Polícia de sutiã
A Polícia Militar do Rio de Janeiro, metendo-se a defensora do pundonor público e entendendo que exposição de seios na praia – no caso, o Recreio dos Bandeirantes – estaria configurando ultraje público ao pudor, na forma do artigo 233 do Código Penal, provocou o folclore policial da semana.
Toda vez que policial pensa que é jurista acontece isso. A rigor, já temos pouquíssimos juristas – refiro-me aos que são dignos de usar o título e não os meros integrantes da República dos Bacharéis, aquela que não consegue despertar a Nação dentro do País – mas o episódio carioca tranformou-se em vexame mundial.
Todo o poder excessivo dura pouco, diria Sêneca. Burke acrescentaria: quanto maior é o poder, tanto mais perigoso é o abuso. Napoleão Bonaparte, antes de Waterloo, disse, o que ele mais admirava neste mundo era a impotência da força. ‘‘Dos dois poderes, força e inteligência, é sempre a força que é vencida’’. Nosso Rui Barbosa – este sim, um jurista – ensinava que poder não é ter a obrigação de fazer alguma coisa, não é estar adstrito a praticar alguma ação. É ter o direito, a competência, a autoridade para uma função, para um ato, para uma coisa, observava a Águia de Haia. Assim, segundo Rui, se usará dessa autoridade, dessa competência, quando caiba, quando importe. Não obrigatoriamente.
Chega de citações, voltemos ao topless. Os juristas fardados, caminhando pela praia armados até de fuzis (foi cômico: arma possante contra seios) prenderam uma mulher, e também o marido dela, acusado de ‘‘resistência a um ato legal’’. Ah, Stanislaw Ponte Preta, você morreu mas uma de suas geniais criações - o Festival de Besteira que Assola o País (Febeapá) – continua sendo mais realidade do que ficção.
Os juristas fardados apoiados pelo bacharel delegado que enquadrou e arbitrou fiança, criaram uma embrulhada fantástica. O tal artigo 233 fala no ato obsceno em lugar público. Os falsos juristas confundiram nudez com falta de sutiã. Temos mais, porém: na madrugada dessa baixaria na praia, três mulheres que estavam na fila de uma escola para matricular os filhos, na Pavuna, foram atacadas por homens armados e estupradas. A Polícia nem pensou em aparecer no local. Não sei o que é mais vergonhoso: este caso, topless e Candelária, seios descobertos e Vigário Geral. Só sei que os policiais pisaram na bola na cidade cheia de estrangeiros neste janeiro, assistindo a essa palhaçada, mesmo porque eles não atacam ninguém na Marquês da Sapucaí. É tão ridículo que é melhor parar por aqui.
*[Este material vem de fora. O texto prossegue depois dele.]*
/-- An item that the receiver takes is heard and not abandoned. -/
theorem State.takes_hears {s : State} {x : AirItem} (h : s.takes x) :
    s.chan.hears x = true ∧ s.chan.abandons x = false := by
  refine ⟨decide_eq_true h.1, ?_⟩
  simp only [Channel.abandons, List.any_eq_false]
  intro p hp
  have := h.2.1 p hp
  simp; omega

/-- The items that a slot end takes up are those that fall in its slot and are not shut out; those held over it are the
later ones (R13). -/
theorem State.airItems_split (s : State) (c : Cycle) (k : SlotIx) (air : List AirItem) :
    itemsIn c k.val (s.airItems c air) =
        (s.itemsOf c k air).filter (fun x => !overlapsSent s.chan.sent x && !beforeJump c x) ∧
      itemsAfter c k.val (s.airItems c air) = s.laterItems c k air := by
  refine ⟨?_, ?_⟩
  · simp only [itemsIn, State.airItems, State.itemsOf, List.filter_filter]
    refine List.filter_congr fun x _ => ?_
    simp only [Bool.and_comm, Bool.beq_eq_decide_eq]
  · simp only [itemsAfter, State.airItems, State.laterItems, List.filter_filter]
    refine List.filter_congr fun x _ => ?_
    rw [Bool.and_assoc]
    cases fallsIn c x <;> rfl

/-- What reaches a slot that receives every item that falls in it. -/
theorem State.receivesIn_items {s : State} {c : Cycle} {k : SlotIx} {air : List AirItem}
    (h : ∀ x ∈ s.itemsOf c k air, s.receivesIn c k x) :
    itemsIn c k.val (s.airItems c air) = s.itemsOf c k air ∧
      s.slotHeld c k.val (itemsIn c k.val (s.airItems c air)) = heldBy c k.val (s.itemsOf c k air) := by
  have hi : itemsIn c k.val (s.airItems c air) = s.itemsOf c k air := by
    rw [(s.airItems_split c k air).1, List.filter_eq_self]
    intro x hx
    simp [State.takes_sent (h x hx).1, (h x hx).2.2.2]
  have hm : (s.itemsOf c k air).any (s.chan.masks c) = false := by
    simp only [List.any_eq_false]
    intro x hx
    simp [Channel.masks, State.takes_hears (h x hx).1, (h x hx).2.2.1]
  have hf : (s.itemsOf c k air).filter s.chan.hears = s.itemsOf c k air := by
    simp only [List.filter_eq_self]
    intro x hx
    exact (State.takes_hears (h x hx).1).1
  exact ⟨hi, by simp [State.slotHeld, hi, hm, hf]⟩

/-- The end of a slot that held one clean burst alone, and in which the station sent nothing: its entry, the hand-off,
and at slot 14 the settling of an offer. -/
theorem State.hearsAlone_exec {s : State} {c : Cycle} {k : SlotIx} {air : List AirItem} {a f : Nat} {bytes : List Byte}
    {b : Burst} (h : s.hearsAlone c k air a f bytes b) (order : ReceptionOrder) :
    let r : Heard := { burst := b, arrival := a, offset := (a : Int) - c.slotStart k.val }
    let e := s.entryOf k (.clean r)
    execSlotEnd order air s = .next
      (((s.slotOver c k e (s.laterItems c k air)).handOff c k (c.slotEnd k.val).toNat (isLate k order) e
        (.clean r)).settleAt14 k (s.confirms k e (.clean r))) := by
  obtain ⟨he, hs, hi, hx, hp⟩ := h
  have hh := (State.receivesIn_items (s := s) (c := c) (k := k) (air := air) (by rw [hi]; simpa using hx)).2
  have hb : heldBy c k.val [.burst a f bytes] =
      .clean { burst := b, arrival := a, offset := (a : Int) - c.slotStart k.val } := by
    simp [heldBy, heldOne, hp]
  rw [hi, hb] at hh
  rw [State.endsSlot_exec he]
  simp only [State.endSlot, (s.airItems_split c k air).2, hh, hs, State.closeSlot_eq]
  rfl

/-- The same where the burst is of the own group and in step: an OWN reception (R15, R16). -/
theorem State.hearsAlone_own {s : State} {c : Cycle} {k : SlotIx} {air : List AirItem} {a f : Nat} {bytes : List Byte}
    {b : Burst} (h : s.hearsAlone c k air a f bytes b) (order : ReceptionOrder)
    (ho : s.station.state.receiverOn = true) (hg : b.group = s.ownGroup) (hn : b.sender ≠ 0)
    (hw : s.station.state.wide = true ∨ b.inStepAt c k a) :
    execSlotEnd order air s = .next
      (((s.slotOver c k (.own b.sender) (s.laterItems c k air)).heardOwn c (c.slotEnd k.val).toNat (isLate k order)
        { burst := b, arrival := a, offset := (a : Int) - c.slotStart k.val }).settleAt14 k fun _ => false) := by
  have hi : s.inStep { burst := b, arrival := a, offset := (a : Int) - c.slotStart k.val } k = true := by
    rw [Burst.inStepAt_iff] at hw
    simpa [State.inStep] using hw
  have he : s.entryOf k (.clean { burst := b, arrival := a, offset := (a : Int) - c.slotStart k.val }) =
      .own b.sender := by
    simp [State.entryOf, State.classify, ho, h.2.1, hg, hn, hi]
  have hx := State.hearsAlone_exec h order
  simp only [he] at hx
  exact hx

/-- A burst of a station with a number never names slot 14. -/
theorem parseBurst_not14 {bytes : List Byte} {b : Burst} {k : SlotIx} (hp : parseBurst bytes = some b)
    (hk : b.slot = k) (hs : b.sender ≠ 0) : k ≠ 14 := by
  have := parseBurst_header hp
  rintro rfl
  cases hkind : b.kind <;> rw [hkind] at this <;> simp only [hk] at this
  all_goals first | exact hs this.2.1 | exact absurd this.2.2 (by decide)

/-- An OWN reception of another station in MEMBER or LEAVING: the hand-off, and what it finds. -/
theorem State.hearsPeer_exec {s : State} {c : Cycle} {k : SlotIx} {air : List AirItem} {a f : Nat}
    {bytes : List Byte} {b : Burst} (hh : s.hearsAlone c k air a f bytes b) (order : ReceptionOrder)
    (hst : b.inStepAt c k a) (hml : s.station.state = .member ∨ s.station.state = .leaving)
    (hg : b.group = s.station.creds.group) (hn : b.sender ≠ s.station.creds.number) (hn0 : b.sender ≠ 0) :
    ∃ v : State, exec (.slotEnd order air) s = .next
        (v.heardPeer (isLate k order) b ((a : Int) - c.slotStart k.val)) ∧
      v.bearer = s.bearer ∧ v.station = s.station ∧ v.flags = s.flags ∧ v.streams = s.streams ∧
      v.peers = s.peers ∧ v.pairing = s.pairing ∧
      v.chan.late = s.chan.late ∧ v.chan.held = s.laterItems c k air ∧
      v.voice = s.voice.readMap s.station.creds.number b.heardMap ∧
      v.farEnd = s.farEnd.readMap s.station.creds.number b.heardMap ∧
      v.views = { s.views with filling := s.views.filling.set k.val (.own b.sender) } ∧ v.store = s.store ∧
      s.sameFrame v := by
  have hon : s.station.state.receiverOn = true := by rcases hml with h | h <;> rw [h] <;> rfl
  have hgo : b.group = s.ownGroup := by
    unfold State.ownGroup; rw [hg]; rcases hml with h | h <;> rw [h]
  have hx := State.hearsAlone_own hh order hon hgo hn0 (.inr hst)
  have hk := parseBurst_not14 hh.2.2.2.2 hst.1 hn0
  rw [State.settleAt14_other hk] at hx
  let d : Int := (a : Int) - c.slotStart k.val
  have hr : ∀ t : State, t.station = s.station →
      t.heardAsMember (isLate k order) b d = (t.readMap b.heardMap).heardPeer (isLate k order) b d := by
    intro t ht; unfold State.heardAsMember; rw [if_neg]; rw [ht]; exact hn
  rcases hml with h | h
  · refine ⟨(((s.slotOver c k (.own b.sender) (s.laterItems c k air)).markHeard b.sender).logRx true
      { burst := b, arrival := a, offset := d }).readMap b.heardMap, ?_, ?_⟩
    · rw [← hr _ (by simp [State.markHeard, State.slotOver])]
      refine hx.trans ?_
      unfold State.heardOwn
      have : (s.slotOver c k (.own b.sender) (s.laterItems c k air)).station.state = .member := h
      simp only [this, d]
    · unfold State.readMap State.markHeard State.slotOver State.logRx State.sameFrame
      simp
      split <;> simp
  · refine ⟨((s.slotOver c k (.own b.sender) (s.laterItems c k air)).markHeard b.sender).readMap b.heardMap, ?_, ?_⟩
    · rw [← hr _ (by simp [State.markHeard, State.slotOver])]
      refine hx.trans ?_
      unfold State.heardOwn
      have : (s.slotOver c k (.own b.sender) (s.laterItems c k air)).station.state = .leaving := h
      simp only [this, d]
    · exact ⟨rfl, rfl, rfl, rfl, rfl, rfl, rfl, rfl, rfl, rfl, rfl, rfl, rfl, rfl, rfl, rfl, rfl, rfl⟩

/-! ### What an OWN reception gives the cycle timer and the ageing (R16, R21, R22, R49) -/

/-- A transition keeps what the cycle has heard. -/
theorem Channel.turn_heard (ch : Channel) (was now : Bool) (t : Nat) : (ch.turn was now t).heard = ch.heard := by
  cases was <;> cases now <;> rfl

/-- A turn of the receiver keeps what falls in a later slot. -/
theorem Channel.turn_held (ch : Channel) (a b : Bool) (n : Nat) : (ch.turn a b n).held = ch.held := by
  cases a <;> cases b <;> rfl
Na semana em que o Ministério da Defesa ficou sem Élcio Álvares (aquele que foi mas nunca deveria ter sido) é bom lembrar que na Constituição de 88 mudou-se um conceito ao se atribuir à PM a função de preservar (não mais manter, como antigamente) a chamada ordem pública, que em momento algum esteve ameaçada nas praias do Rio. Para os legalistas, importante acrescentar, ainda, que em casos como o do artigo 233, alguém precisa se considerar ofendido e representar formalmente contra quem estivesse ferindo seus princípios. Por causa de bobagens assim é que se repete na Justiça o que já se fez na Polícia. Quer dizer: pelos atos de alguns, a instituição inteira paga o pato, porque acaba levando a fama de não ser confiável, arbitrária e em relação a ela sempre ter um pé atrás. Quando não se usa o cérebro, a instituição padece. E como.
A propósito, a mudança no Ministério da Defesa – uma mera troca de seis por meia dúzia – está longe de atender as aspirações do povo brasileiro. Este, não se preocupa com invasões externas (embora nas nossas fronteiras contrabandistas traficantes deitem e rolem) mas com os graves problemas internos. Seria muito bom que se acostumasse a pensar em Defesa e Segurança Pública. As Forças Armadas, sabemos muito bem o que fazem e não fazem. A Polícia continua mergulhada em cisões, conceitos e palpites. Que geram episódios como o do topless. Queremos ser País do futuro? Desse jeito é que não seremos. O comando policial recuou para o vexame não ter repetição. Ainda bem que, no mais, o Rio continua lindo.